The Specialized Ambush and the Smith Forefront’s comfortable and lightweight side and chin straps earned them each a score of five. The Ambush is composed of one thin strand of webbing that allows for only one piece of webbing under the chin instead of the usual two. The Tri-Fix web splitter spreads the two upper lengths of webbing into a wide U-shape (instead of a standard V-shape), which prevents the straps from touching the ears. The downside to the Tri-Fix web splitter, though, is its lack of adjustability. On the Forefront, the strap webbing is thin and lightweight and lies comfortably flat. However, our tester found that the side straps are placed too close together where they come out of the helmet and frequently touched her ears. Padding in both the Ambush and the Forefront consists of two thin and narrow strips that run front to back. On the Ambush, it is simply one large forehead piece and one separate piece at the top of the head. Though on the minimalist side, the padding for both helmets is perforated and does a decent job of preventing sweat from dripping onto the face.

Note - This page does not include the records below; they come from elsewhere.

-- ==== Sys2Proof/Machine/Num.lean ====
section
/-! DEFINITION. Number formats: exact values, decoding, RoundTo, DD8, angles, integers and
the stochastic generator (03_number_formats R43 to R69). -/

namespace Sys2Proof.Machine

/-- The formats of R43, R46, R47, R49 and R56. `int n` is two's complement, `uint n` unsigned
(only FCVT code 4 rounds into it), `ang n` a binary angle, `raw` tag 0xF. -/
inductive Fmt where
  | fp64 | fp32 | bf16 | fp16 | e5m2 | e4m3 | e3m2 | e2m3 | e2m1 | dd8
  | int (n : Nat) | uint (n : Nat) | ang (n : Nat) | raw
deriving DecidableEq, Repr

/-- The format a tag of R49 names; tag 0x0 names none. -/
def Fmt.ofTag : Nat → Option Fmt
  | 0x1 => some .fp32 | 0x2 => some .bf16 | 0x3 => some .fp16 | 0x4 => some .e4m3
  | 0x5 => some .e5m2 | 0x6 => some .e3m2 | 0x7 => some .e2m3 | 0x8 => some .e2m1
  | 0x9 => some .dd8 | 0xA => some (.int 8) | 0xB => some (.int 4) | 0xC => some (.int 32)
  | 0xD => some (.ang 16) | 0xE => some (.ang 32) | 0xF => some .raw | _ => none

/-- Families of R191: 1 floating, 2 integer, 3 angle, 0 none. -/
def tagFamily (t : Nat) : Nat :=
  if 1 ≤ t ∧ t ≤ 9 then 1 else if 0xA ≤ t ∧ t ≤ 0xC then 2 else if t = 0xD ∨ t = 0xE then 3 else 0

/-- Element bits in a register (R49); tag 0x0 counts as bytes. -/
def elemBits (t : Nat) : Nat :=
  if t = 1 ∨ t = 0xC ∨ t = 0xE then 32
  else if t = 2 ∨ t = 3 ∨ t = 0xD then 16
  else if t = 8 ∨ t = 0xB then 4 else 8

/-- Elements per 512-byte register (R49). -/
def elemsPerReg (t : Nat) : Nat := 4096 / elemBits t

/-- Element bits in memory (R49, R54): six-bit formats are packed. -/
def memBits (t : Nat) : Nat := if t = 6 ∨ t = 7 then 6 else elemBits t

/-- Bytes of `n` elements of a tag in memory (R53, R54). -/
def memBytes (t n : Nat) : Nat := (n * memBits t + 7) / 8

/-- How a binary format uses its top exponent (R43, R44). -/
inductive BinKind where | ieee | e4m3 | finite
deriving DecidableEq, Repr

/-- Exponent bits, fraction bits, bias and kind of a binary format (R43). -/
structure BinFmt where
  E : Nat
  M : Nat
  B : Nat
  kind : BinKind
deriving DecidableEq, Repr

def Fmt.bin : Fmt → Option BinFmt
  | .fp64 => some ⟨11, 52, 1023, .ieee⟩
  | .fp32 => some ⟨8, 23, 127, .ieee⟩
  | .bf16 => some ⟨8, 7, 127, .ieee⟩
  | .fp16 => some ⟨5, 10, 15, .ieee⟩
  | .e5m2 => some ⟨5, 2, 15, .ieee⟩
  | .e4m3 => some ⟨4, 3, 7, .e4m3⟩
  | .e3m2 => some ⟨3, 2, 3, .finite⟩
  | .e2m3 => some ⟨2, 3, 1, .finite⟩
  | .e2m1 => some ⟨2, 1, 1, .finite⟩
  | _ => none

/-- Width of a code in bits. -/
def Fmt.width : Fmt → Nat
  | .fp64 => 64 | .fp32 => 32 | .bf16 => 16 | .fp16 => 16 | .e5m2 => 8 | .e4m3 => 8
  | .e3m2 => 6 | .e2m3 => 6 | .e2m1 => 4 | .dd8 => 8
  | .int n => n | .uint n => n | .ang n => n | .raw => 8

/-- An exact value: a NaN (signalling or not), an infinity, or sign and `num/den`. -/
inductive Val where
  | nan (sig : Bool)
  | inf (neg : Bool)
  | fin (neg : Bool) (num den : Nat)
deriving DecidableEq, Repr

def Val.isNaN : Val → Bool
  | .nan _ => true
  | _ => false

def Val.isSig : Val → Bool
  | .nan b => b
  | _ => false

def Val.isInf : Val → Bool
  | .inf _ => true
  | _ => false

def Val.isZero : Val → Bool
  | .fin _ n _ => n == 0
  | _ => false

def Val.neg : Val → Val
  | .nan b => .nan b
  | .inf s => .inf (!s)
  | .fin s n d => .fin (!s) n d

def Val.abs : Val → Val
  | .nan b => .nan b
  | .inf _ => .inf false
  | .fin _ n d => .fin false n d

def Val.sign : Val → Bool
  | .nan _ => false
  | .inf s => s
  | .fin s _ _ => s

def Val.zero : Val := .fin false 0 1
def Val.one : Val := .fin false 1 1
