-- ==== Sys2Proof/WellFormed.lean ====
section
/-! DEFINITION. Which instruction words are well formed: steps 5 to 8 of the decode order (R146),
with the operand rules of R139 to R144, R190 to R197, R239, R274 and R333. -/

namespace Sys2Proof

open Machine

/-- The register counts of a launch that decode refers to (R92, R95, R133). -/
structure Limits where
  vregs : Nat
  kregs : Nat
  rots : Nat
  rotv : Nat
  rotk : Nat
deriving DecidableEq, Repr

/-- The largest counts a launch header admits, with no rotating region (R95). -/
def Limits.max : Limits := ⟨64, 32, 0, 0, 0⟩

/-- The results of the decode steps 5 to 8 (R146), and whether the literal stored with the
instruction is the one its literal field announces. -/
structure Checks where
  reservedOk : Bool
  fieldOk : Bool
  literalOk : Bool
  registerOk : Bool
  litCanon : Bool
deriving DecidableEq, Repr

/-- No check applies. -/
def Checks.none : Checks := ⟨true, true, true, true, true⟩

/-- Every check passes. -/
def Checks.all (k : Checks) : Bool :=
  k.reservedOk && k.fieldOk && k.literalOk && k.registerOk && k.litCanon

/-- Both sets of checks. -/
def Checks.and (k l : Checks) : Checks :=
  ⟨k.reservedOk && l.reservedOk, k.fieldOk && l.fieldOk, k.literalOk && l.literalOk,
    k.registerOk && l.registerOk, k.litCanon && l.litCanon⟩

/-- A rounding-mode field (R62). -/
def rndOk (m : Nat) : Bool := m ≤ 5

/-- The operand formats of the plait commands: FP32, BF16, FP16 (R274). -/
def fmtOk (t : Nat) : Bool := 1 ≤ t && t ≤ 3

/-- The control-register numbers of R135. -/
def csrAssigned (n : Nat) : Bool :=
  n ≤ 8 || (0x10 ≤ n && n ≤ 0x13) || (0x800 ≤ n && n ≤ 0x804) || (0x810 ≤ n && n ≤ 0x812) ||
    n == 0x820 || n == 0x830 || n == 0x831

/-- The literal that a literal-capable field holding `code` is followed by (R138). -/
def litCanon (code : BitVec 6) (lit : Word) : Bool :=
  if code = 63 then true else if code = 62 then lit.toNat < 2 ^ 32 else lit == 0

/-- What an A-form field names. -/
inductive AField where
  | zero
  | s
  | lit
  | litF
  | q
  | tok
  | tokd
  | h
  | h2
  | code (top : Nat)
  | spawn
  | cmask
deriving DecidableEq, Repr

/-- The checks of one A-form field (R138, R139, R163, R170, R251, R321, R369). -/
def AField.checks (lim : Limits) (k : AField) (v : Nat) : Checks :=
  match k with
  | .zero => { Checks.none with reservedOk := v == 0 }
  | .s => { Checks.none with literalOk := v < 62 }
  | .lit => Checks.none
  | .litF => { Checks.none with literalOk := v != 63 }
  | .q => { Checks.none with literalOk := v < 62, registerOk := v ≤ 7 }
  | .tok => { Checks.none with literalOk := v < 62, registerOk := v < 32 && v < lim.kregs }
  | .tokd => { Checks.none with registerOk := v < 32 && v < lim.kregs }
  | .h => { Checks.none with literalOk := v < 62, registerOk := v ≤ 15 }
  | .h2 => { Checks.none with literalOk := v < 62, registerOk := 2 ≤ v && v ≤ 15 }
  | .code top => { Checks.none with fieldOk := v ≤ top || 62 ≤ v, literalOk := v < 62 }
  | .spawn => { Checks.none with literalOk := v < 62, registerOk := v ≤ 58 }
  | .cmask => { Checks.none with reservedOk := bits v 5 4 == 0, fieldOk := bits v 3 0 != 0 }

/-- Whether an A-form field takes a literal (R138). -/
def AField.litCapable : AField → Bool
  | .lit => true
  | .litF => true
  | _ => false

With 20 air vents that did an outstanding job of air intake, the Specialized Ambush was the undisputable winner in this category with eight points. Six rear vents, generous in size, easily pushed out warm air for optimal comfort on our tester’s head. The Sweet Bushwhacker MIPS’ 17 air vents also did a good job of promoting air flow, earning it a score of six. However our tester found that on mountain bike rides in excess of 12 miles with temperatures ranging from the low 60s to mid-70s, ventilation came up short due to the MIPS liner. With 16 well-placed air vents, the Troy Lee Designs A1-Reflex scored five points. Although the air vents worked well, even when sitting idle or moving slowly up a climb, the generous and plush padding tended to hold more sweat than the other helmets in the test. Cyclists who live in geographical regions with humid summers will notice this limitation the most.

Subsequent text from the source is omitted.